• **What you have to do**
There is one span to output from the data below: the lines starting at the line with "records of it. -/" and ending at the line with "by_cases hk : k = 0". Output it exactly, ends included, nothing more.

_ _ _ _

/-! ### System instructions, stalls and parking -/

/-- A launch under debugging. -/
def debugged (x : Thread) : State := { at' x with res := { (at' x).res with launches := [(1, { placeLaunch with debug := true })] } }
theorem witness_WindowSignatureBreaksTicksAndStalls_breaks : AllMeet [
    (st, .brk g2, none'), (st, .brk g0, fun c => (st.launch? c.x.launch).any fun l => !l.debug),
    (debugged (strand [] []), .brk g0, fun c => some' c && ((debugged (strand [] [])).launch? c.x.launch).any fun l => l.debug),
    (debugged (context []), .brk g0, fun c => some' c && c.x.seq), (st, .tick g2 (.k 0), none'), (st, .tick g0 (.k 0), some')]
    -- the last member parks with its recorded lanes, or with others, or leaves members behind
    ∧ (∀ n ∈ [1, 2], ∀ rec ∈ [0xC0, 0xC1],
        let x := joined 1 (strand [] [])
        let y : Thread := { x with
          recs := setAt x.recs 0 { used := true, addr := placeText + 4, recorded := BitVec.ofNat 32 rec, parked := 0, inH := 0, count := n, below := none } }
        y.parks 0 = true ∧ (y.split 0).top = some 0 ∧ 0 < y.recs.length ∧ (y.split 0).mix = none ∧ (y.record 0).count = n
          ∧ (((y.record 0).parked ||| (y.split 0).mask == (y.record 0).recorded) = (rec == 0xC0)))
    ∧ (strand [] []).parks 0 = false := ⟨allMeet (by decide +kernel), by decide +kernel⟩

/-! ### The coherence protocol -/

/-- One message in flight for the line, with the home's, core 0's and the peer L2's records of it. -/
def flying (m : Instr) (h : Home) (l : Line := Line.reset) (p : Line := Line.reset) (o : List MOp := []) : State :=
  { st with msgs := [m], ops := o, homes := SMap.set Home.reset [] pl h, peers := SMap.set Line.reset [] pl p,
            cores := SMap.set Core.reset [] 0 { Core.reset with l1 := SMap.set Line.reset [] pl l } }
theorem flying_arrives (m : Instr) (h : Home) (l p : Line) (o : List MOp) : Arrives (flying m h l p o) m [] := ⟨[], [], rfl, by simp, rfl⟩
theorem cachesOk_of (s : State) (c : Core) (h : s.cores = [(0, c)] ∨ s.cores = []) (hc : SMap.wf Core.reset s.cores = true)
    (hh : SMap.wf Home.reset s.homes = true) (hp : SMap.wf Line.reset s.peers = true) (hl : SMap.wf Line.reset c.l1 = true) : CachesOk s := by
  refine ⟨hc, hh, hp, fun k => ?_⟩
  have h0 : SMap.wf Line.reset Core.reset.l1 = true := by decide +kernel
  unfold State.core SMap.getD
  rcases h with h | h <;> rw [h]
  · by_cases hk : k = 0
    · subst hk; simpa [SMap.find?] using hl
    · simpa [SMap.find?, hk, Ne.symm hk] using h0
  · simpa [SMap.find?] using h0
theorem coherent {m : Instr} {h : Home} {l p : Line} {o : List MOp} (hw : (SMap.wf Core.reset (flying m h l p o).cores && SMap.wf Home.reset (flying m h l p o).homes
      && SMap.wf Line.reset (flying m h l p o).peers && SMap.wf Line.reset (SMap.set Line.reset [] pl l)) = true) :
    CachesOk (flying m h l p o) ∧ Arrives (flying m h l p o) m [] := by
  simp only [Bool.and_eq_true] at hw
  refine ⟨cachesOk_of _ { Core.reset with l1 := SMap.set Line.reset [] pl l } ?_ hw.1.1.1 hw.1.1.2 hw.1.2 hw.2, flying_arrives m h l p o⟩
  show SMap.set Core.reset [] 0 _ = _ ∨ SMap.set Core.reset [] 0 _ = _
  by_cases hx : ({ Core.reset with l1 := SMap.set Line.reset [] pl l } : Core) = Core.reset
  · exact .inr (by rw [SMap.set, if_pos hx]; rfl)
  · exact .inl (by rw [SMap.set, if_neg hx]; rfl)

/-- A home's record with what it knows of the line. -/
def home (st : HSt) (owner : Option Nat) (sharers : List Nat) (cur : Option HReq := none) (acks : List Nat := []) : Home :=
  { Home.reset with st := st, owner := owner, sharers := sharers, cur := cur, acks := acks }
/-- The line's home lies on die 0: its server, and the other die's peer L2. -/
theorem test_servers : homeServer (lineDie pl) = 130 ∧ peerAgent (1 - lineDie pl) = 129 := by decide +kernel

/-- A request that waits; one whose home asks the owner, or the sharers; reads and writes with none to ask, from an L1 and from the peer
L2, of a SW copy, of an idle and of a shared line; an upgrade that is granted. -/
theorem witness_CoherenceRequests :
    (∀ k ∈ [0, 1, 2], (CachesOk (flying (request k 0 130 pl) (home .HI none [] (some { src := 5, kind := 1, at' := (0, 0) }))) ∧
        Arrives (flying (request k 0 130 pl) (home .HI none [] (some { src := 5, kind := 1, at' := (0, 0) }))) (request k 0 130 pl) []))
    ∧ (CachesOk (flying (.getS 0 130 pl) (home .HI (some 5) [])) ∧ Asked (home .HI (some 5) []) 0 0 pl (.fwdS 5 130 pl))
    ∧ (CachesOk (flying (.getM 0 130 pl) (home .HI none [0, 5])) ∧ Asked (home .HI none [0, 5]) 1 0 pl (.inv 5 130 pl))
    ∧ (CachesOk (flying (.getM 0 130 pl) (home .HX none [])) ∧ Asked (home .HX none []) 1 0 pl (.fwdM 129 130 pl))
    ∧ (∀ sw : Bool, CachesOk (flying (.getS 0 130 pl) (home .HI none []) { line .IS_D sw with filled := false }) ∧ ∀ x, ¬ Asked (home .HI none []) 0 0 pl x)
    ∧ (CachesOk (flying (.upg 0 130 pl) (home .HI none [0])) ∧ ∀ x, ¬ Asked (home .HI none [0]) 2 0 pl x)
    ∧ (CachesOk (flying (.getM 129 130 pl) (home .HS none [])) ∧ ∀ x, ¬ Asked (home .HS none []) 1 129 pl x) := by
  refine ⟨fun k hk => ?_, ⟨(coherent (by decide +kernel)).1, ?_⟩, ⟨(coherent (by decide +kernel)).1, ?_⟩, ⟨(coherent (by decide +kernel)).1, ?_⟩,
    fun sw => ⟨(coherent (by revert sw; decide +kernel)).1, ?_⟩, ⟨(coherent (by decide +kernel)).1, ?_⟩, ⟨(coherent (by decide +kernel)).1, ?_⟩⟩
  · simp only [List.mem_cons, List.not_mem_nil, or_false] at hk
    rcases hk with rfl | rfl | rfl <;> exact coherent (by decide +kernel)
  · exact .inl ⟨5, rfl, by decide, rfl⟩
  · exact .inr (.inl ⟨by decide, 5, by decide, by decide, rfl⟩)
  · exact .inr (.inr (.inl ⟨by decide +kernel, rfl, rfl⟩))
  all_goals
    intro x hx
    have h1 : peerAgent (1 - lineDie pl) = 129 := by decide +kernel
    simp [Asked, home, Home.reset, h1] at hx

_ _ _ _

• **Exercise solution**
/-- One message in flight for the line, with the home's, core 0's and the peer L2's records of it. -/
def flying (m : Instr) (h : Home) (l : Line := Line.reset) (p : Line := Line.reset) (o : List MOp := []) : State :=
  { st with msgs := [m], ops := o, homes := SMap.set Home.reset [] pl h, peers := SMap.set Line.reset [] pl p,
            cores := SMap.set Core.reset [] 0 { Core.reset with l1 := SMap.set Line.reset [] pl l } }
theorem flying_arrives (m : Instr) (h : Home) (l p : Line) (o : List MOp) : Arrives (flying m h l p o) m [] := ⟨[], [], rfl, by simp, rfl⟩
theorem cachesOk_of (s : State) (c : Core) (h : s.cores = [(0, c)] ∨ s.cores = []) (hc : SMap.wf Core.reset s.cores = true)
    (hh : SMap.wf Home.reset s.homes = true) (hp : SMap.wf Line.reset s.peers = true) (hl : SMap.wf Line.reset c.l1 = true) : CachesOk s := by
  refine ⟨hc, hh, hp, fun k => ?_⟩
  have h0 : SMap.wf Line.reset Core.reset.l1 = true := by decide +kernel
  unfold State.core SMap.getD
  rcases h with h | h <;> rw [h]
  · by_cases hk : k = 0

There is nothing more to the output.